Source data
┄┄┄┄┄┄┄┄┄┄┄┄┄┄┄┄┄┄┄┄
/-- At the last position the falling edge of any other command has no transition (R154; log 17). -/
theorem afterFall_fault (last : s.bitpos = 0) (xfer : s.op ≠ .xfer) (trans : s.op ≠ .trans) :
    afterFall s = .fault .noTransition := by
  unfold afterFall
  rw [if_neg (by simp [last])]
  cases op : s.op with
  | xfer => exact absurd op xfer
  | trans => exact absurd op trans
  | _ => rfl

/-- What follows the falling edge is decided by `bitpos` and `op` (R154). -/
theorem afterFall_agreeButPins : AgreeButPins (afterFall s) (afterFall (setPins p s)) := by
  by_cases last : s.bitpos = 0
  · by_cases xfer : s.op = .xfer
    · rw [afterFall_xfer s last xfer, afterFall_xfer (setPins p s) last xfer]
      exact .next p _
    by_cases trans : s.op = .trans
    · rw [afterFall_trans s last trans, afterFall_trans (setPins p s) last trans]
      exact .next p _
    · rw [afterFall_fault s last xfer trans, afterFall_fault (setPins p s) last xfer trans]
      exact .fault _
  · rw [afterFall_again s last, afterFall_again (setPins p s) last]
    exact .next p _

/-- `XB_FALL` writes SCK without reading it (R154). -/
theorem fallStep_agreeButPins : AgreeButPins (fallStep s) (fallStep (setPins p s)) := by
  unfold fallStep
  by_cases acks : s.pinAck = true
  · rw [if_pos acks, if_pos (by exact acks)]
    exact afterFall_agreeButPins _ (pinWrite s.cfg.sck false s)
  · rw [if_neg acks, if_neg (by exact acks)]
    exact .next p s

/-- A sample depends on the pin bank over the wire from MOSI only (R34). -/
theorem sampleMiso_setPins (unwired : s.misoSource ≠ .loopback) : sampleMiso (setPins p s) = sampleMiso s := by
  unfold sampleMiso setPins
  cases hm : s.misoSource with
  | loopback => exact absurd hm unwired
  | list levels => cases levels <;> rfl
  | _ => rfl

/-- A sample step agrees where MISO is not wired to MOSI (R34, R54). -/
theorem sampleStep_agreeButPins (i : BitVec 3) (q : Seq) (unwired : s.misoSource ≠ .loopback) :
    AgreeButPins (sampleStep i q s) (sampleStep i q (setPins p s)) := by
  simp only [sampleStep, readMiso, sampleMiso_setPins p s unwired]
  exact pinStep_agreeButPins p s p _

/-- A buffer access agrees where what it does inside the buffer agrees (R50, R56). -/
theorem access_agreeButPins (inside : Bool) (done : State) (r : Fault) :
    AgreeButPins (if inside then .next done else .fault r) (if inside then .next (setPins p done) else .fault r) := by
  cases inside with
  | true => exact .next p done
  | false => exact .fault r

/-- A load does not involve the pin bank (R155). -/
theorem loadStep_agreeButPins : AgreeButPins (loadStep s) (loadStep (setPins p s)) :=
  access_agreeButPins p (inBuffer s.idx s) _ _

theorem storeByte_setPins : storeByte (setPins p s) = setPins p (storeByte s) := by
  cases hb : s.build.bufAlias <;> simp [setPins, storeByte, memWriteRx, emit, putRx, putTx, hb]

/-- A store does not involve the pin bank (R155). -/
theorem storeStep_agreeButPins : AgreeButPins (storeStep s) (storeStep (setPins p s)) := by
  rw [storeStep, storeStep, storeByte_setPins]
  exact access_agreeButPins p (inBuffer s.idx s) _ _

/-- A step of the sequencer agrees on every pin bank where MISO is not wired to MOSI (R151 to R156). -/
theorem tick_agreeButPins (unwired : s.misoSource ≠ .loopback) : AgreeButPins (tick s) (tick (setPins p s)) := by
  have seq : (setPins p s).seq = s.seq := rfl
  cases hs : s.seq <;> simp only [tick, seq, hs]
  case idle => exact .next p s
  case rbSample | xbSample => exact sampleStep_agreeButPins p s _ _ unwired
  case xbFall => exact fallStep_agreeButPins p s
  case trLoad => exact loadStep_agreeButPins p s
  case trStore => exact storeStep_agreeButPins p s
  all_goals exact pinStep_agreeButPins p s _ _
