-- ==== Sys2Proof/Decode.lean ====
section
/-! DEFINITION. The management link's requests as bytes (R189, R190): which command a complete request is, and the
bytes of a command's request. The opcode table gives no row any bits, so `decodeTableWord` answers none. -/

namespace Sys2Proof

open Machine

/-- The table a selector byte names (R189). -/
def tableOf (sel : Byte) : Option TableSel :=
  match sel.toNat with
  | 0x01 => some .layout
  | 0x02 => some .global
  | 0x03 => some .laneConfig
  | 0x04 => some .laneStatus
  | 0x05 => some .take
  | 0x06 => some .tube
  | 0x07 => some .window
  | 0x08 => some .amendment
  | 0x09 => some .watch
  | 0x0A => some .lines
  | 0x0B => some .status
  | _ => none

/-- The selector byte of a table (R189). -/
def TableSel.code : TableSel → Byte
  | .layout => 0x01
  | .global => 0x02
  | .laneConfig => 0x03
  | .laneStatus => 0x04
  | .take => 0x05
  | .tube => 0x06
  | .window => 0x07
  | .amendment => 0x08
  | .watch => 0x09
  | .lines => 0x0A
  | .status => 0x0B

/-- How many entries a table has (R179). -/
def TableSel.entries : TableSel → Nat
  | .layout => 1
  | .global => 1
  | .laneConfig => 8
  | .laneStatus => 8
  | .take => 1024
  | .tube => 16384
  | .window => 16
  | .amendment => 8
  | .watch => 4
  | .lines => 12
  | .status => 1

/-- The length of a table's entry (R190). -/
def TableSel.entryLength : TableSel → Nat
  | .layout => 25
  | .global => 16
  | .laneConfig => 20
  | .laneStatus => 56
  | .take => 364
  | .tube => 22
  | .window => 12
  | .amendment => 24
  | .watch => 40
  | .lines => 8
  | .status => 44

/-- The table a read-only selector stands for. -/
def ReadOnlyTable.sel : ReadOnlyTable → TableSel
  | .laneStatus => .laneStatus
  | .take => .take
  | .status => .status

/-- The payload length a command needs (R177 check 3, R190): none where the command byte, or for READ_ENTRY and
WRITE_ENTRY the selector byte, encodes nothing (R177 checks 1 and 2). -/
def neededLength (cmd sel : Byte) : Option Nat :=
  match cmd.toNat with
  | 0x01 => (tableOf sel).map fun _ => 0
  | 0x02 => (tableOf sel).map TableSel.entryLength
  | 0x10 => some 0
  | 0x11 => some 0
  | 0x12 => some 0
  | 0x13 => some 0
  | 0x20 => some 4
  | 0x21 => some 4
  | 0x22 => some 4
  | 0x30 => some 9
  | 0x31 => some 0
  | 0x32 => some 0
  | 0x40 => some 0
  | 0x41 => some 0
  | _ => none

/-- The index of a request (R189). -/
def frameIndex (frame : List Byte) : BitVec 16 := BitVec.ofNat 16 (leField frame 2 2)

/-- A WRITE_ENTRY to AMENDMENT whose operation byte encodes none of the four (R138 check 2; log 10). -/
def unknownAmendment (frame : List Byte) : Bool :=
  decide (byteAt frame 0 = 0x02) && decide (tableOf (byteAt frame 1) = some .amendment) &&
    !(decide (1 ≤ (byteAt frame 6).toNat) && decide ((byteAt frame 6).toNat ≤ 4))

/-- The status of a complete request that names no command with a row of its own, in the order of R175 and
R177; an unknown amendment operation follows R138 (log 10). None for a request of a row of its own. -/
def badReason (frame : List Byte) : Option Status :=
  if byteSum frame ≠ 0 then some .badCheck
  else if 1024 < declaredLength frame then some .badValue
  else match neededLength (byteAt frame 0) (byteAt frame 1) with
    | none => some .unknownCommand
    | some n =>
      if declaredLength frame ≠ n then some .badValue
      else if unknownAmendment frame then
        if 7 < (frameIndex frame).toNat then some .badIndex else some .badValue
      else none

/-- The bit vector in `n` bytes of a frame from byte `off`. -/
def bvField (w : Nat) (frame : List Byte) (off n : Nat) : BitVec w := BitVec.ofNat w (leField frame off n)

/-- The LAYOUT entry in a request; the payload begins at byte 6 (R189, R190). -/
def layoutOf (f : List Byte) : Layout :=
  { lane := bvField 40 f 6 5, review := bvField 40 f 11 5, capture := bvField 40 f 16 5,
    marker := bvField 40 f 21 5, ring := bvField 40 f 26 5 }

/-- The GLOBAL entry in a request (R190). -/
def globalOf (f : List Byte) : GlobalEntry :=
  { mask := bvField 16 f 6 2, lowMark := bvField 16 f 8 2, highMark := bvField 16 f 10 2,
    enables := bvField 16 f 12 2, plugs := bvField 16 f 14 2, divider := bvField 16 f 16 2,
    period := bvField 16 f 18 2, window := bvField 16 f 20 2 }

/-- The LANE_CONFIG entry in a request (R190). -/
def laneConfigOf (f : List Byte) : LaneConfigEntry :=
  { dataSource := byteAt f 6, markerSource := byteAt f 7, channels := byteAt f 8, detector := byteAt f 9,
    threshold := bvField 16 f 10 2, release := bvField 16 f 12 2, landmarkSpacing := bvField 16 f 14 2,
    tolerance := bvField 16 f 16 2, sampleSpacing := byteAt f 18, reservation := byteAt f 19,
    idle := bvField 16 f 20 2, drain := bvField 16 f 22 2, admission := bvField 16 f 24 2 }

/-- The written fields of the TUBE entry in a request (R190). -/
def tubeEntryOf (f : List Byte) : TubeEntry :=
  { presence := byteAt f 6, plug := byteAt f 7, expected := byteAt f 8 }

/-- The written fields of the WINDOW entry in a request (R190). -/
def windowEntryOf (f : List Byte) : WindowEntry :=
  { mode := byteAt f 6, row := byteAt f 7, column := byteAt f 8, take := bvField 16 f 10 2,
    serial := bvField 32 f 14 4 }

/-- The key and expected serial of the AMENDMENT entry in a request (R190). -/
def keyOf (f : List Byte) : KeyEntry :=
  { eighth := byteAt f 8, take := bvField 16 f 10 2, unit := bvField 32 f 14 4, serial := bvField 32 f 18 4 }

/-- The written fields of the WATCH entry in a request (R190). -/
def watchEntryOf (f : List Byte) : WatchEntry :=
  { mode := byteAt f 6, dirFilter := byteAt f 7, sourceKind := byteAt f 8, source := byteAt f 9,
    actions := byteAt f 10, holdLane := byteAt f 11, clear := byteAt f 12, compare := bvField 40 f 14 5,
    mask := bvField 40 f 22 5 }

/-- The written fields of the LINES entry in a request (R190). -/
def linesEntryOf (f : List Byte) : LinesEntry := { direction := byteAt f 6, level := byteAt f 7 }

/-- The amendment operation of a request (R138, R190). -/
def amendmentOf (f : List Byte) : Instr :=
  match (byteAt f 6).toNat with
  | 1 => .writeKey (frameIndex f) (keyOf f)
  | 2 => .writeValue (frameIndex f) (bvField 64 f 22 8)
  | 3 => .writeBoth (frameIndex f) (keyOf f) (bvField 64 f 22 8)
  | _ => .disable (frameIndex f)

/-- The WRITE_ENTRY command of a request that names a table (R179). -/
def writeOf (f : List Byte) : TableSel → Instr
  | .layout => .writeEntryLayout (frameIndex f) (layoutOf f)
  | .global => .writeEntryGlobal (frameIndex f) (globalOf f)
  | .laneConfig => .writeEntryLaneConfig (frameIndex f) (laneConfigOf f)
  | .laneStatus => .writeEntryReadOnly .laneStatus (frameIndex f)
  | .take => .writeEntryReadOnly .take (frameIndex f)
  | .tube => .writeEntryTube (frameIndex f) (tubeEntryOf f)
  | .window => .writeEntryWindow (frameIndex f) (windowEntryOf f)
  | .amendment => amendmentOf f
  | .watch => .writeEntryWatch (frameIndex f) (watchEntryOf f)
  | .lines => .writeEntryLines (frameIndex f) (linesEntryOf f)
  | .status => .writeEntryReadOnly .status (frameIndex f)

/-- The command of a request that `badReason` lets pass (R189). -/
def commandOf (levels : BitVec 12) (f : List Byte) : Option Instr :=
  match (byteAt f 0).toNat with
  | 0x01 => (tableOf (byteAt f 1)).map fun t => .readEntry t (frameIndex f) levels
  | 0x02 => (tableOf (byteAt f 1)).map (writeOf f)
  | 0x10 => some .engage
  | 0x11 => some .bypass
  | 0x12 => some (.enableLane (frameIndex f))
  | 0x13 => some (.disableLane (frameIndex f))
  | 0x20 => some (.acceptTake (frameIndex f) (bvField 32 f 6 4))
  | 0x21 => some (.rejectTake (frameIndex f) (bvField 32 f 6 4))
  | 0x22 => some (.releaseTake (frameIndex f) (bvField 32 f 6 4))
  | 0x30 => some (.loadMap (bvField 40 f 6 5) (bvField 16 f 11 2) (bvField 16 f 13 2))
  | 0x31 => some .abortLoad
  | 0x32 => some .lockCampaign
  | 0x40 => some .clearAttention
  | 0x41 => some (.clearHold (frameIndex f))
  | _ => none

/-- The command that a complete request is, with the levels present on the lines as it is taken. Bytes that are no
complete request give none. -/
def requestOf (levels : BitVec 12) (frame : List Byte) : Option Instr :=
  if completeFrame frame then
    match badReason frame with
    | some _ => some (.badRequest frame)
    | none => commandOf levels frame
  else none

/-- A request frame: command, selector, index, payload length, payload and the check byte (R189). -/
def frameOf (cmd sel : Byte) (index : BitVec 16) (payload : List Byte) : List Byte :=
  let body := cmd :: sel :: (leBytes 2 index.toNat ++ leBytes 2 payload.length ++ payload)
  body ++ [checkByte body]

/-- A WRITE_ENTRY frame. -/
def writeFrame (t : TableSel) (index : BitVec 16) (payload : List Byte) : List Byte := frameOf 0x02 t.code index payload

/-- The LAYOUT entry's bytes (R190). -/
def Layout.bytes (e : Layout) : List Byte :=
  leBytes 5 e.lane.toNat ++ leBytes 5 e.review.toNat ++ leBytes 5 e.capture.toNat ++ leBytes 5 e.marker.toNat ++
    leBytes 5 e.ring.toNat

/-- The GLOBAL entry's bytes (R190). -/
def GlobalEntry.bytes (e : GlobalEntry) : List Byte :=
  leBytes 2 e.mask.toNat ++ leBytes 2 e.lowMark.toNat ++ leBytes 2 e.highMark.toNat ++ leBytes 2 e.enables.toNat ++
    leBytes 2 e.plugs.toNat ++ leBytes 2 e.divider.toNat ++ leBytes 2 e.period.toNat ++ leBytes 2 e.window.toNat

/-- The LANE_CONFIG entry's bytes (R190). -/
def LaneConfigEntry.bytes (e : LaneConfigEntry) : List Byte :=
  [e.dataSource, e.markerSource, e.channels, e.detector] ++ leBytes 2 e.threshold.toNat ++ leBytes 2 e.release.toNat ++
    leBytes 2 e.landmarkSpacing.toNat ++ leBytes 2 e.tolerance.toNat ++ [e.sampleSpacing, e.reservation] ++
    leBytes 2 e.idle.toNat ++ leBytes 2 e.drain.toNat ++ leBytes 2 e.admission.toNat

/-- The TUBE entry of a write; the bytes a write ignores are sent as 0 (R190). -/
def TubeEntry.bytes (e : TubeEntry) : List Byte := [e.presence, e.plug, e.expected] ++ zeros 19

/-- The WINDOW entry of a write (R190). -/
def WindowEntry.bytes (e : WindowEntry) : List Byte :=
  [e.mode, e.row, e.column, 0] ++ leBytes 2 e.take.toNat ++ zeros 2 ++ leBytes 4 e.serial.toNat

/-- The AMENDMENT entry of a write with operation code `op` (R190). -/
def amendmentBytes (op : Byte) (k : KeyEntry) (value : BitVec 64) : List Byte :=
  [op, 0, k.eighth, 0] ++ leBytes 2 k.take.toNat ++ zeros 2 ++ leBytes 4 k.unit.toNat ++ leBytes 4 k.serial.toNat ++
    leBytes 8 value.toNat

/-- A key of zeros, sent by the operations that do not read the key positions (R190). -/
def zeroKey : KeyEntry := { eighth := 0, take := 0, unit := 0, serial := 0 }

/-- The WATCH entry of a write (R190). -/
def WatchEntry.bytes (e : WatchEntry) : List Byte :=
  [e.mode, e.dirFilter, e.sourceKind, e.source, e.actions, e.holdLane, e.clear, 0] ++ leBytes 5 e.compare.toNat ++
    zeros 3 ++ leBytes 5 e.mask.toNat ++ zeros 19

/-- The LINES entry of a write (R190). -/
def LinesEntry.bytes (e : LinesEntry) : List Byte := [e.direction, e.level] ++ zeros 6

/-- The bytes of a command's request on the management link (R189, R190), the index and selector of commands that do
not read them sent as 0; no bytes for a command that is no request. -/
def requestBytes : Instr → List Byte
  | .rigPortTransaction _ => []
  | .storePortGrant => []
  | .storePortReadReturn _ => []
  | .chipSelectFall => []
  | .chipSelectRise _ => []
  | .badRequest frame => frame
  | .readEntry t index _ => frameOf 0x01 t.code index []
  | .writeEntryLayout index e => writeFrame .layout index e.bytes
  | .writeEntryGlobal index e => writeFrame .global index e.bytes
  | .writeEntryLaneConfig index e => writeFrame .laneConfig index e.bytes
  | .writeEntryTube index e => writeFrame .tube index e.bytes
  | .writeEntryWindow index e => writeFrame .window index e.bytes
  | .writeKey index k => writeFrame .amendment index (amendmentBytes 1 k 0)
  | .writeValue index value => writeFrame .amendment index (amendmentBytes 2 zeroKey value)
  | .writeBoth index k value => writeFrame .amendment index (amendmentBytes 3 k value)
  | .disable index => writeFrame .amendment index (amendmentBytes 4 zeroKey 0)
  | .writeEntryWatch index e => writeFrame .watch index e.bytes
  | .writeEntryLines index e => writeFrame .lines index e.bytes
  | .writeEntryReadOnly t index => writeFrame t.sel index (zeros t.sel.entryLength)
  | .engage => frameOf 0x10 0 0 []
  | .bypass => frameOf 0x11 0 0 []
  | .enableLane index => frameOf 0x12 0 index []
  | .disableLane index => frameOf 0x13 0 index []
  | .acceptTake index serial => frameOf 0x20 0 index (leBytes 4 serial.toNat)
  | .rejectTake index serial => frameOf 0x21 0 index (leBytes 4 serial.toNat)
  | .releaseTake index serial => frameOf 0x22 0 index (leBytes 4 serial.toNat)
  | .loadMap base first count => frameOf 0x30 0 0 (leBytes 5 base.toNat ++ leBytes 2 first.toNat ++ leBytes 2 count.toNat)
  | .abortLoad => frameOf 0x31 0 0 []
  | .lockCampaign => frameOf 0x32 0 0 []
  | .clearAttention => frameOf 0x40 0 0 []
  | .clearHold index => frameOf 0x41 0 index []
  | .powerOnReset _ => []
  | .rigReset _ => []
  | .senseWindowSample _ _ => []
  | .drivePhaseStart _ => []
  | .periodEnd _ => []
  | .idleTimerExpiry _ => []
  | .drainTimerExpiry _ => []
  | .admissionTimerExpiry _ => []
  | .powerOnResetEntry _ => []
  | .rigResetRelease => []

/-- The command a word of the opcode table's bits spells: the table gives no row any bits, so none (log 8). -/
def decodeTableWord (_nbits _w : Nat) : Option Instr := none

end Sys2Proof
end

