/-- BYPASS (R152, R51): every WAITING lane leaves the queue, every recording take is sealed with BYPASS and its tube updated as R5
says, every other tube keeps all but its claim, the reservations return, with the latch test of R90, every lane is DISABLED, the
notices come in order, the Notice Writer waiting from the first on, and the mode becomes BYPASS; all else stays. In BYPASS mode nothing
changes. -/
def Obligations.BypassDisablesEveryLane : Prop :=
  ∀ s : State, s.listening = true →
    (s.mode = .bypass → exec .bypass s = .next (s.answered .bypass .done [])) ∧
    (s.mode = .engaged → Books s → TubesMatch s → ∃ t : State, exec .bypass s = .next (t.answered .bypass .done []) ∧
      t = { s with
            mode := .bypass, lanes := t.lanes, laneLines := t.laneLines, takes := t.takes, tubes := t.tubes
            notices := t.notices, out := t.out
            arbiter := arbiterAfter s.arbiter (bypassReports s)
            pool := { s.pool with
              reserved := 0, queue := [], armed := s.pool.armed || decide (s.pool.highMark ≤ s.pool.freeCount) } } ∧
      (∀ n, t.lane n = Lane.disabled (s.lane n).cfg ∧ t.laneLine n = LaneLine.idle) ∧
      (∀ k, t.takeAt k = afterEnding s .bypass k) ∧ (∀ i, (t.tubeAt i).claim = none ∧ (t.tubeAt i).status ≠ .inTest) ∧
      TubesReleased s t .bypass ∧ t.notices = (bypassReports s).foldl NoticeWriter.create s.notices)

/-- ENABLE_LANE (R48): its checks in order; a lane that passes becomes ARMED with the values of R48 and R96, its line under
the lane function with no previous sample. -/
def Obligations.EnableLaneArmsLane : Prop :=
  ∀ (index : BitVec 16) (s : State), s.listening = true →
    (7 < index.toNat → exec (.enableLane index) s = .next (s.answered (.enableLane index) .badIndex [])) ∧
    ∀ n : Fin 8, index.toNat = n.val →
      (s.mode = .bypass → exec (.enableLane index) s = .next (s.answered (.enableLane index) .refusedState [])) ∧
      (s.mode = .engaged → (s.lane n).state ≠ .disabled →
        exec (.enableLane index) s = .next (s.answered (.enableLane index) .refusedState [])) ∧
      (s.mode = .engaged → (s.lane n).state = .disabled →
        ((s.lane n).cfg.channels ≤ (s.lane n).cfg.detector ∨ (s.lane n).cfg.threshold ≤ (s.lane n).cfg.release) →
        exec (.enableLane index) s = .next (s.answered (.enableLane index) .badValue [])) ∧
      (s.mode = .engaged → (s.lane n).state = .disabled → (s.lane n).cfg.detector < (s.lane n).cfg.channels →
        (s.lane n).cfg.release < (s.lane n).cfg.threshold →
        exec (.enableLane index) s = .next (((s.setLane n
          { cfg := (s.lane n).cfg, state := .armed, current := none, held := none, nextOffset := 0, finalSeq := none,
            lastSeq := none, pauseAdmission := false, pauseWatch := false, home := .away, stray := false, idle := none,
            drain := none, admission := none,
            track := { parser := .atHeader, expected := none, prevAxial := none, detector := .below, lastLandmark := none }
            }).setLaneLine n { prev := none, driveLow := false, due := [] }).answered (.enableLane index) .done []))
┄┄┄┄┄┄┄┄┄┄┄┄┄┄┄┄┄┄┄┄
> **Work instruction**
Could you restate word for word the lines above, from the one that contains "says, every other" through the one that contains "changes. -/", and no others?

> **Result**
says, every other tube keeps all but its claim, the reservations return, with the latch test of R90, every lane is DISABLED, the
notices come in order, the Notice Writer waiting from the first on, and the mode becomes BYPASS; all else stays. In BYPASS mode nothing
changes. -/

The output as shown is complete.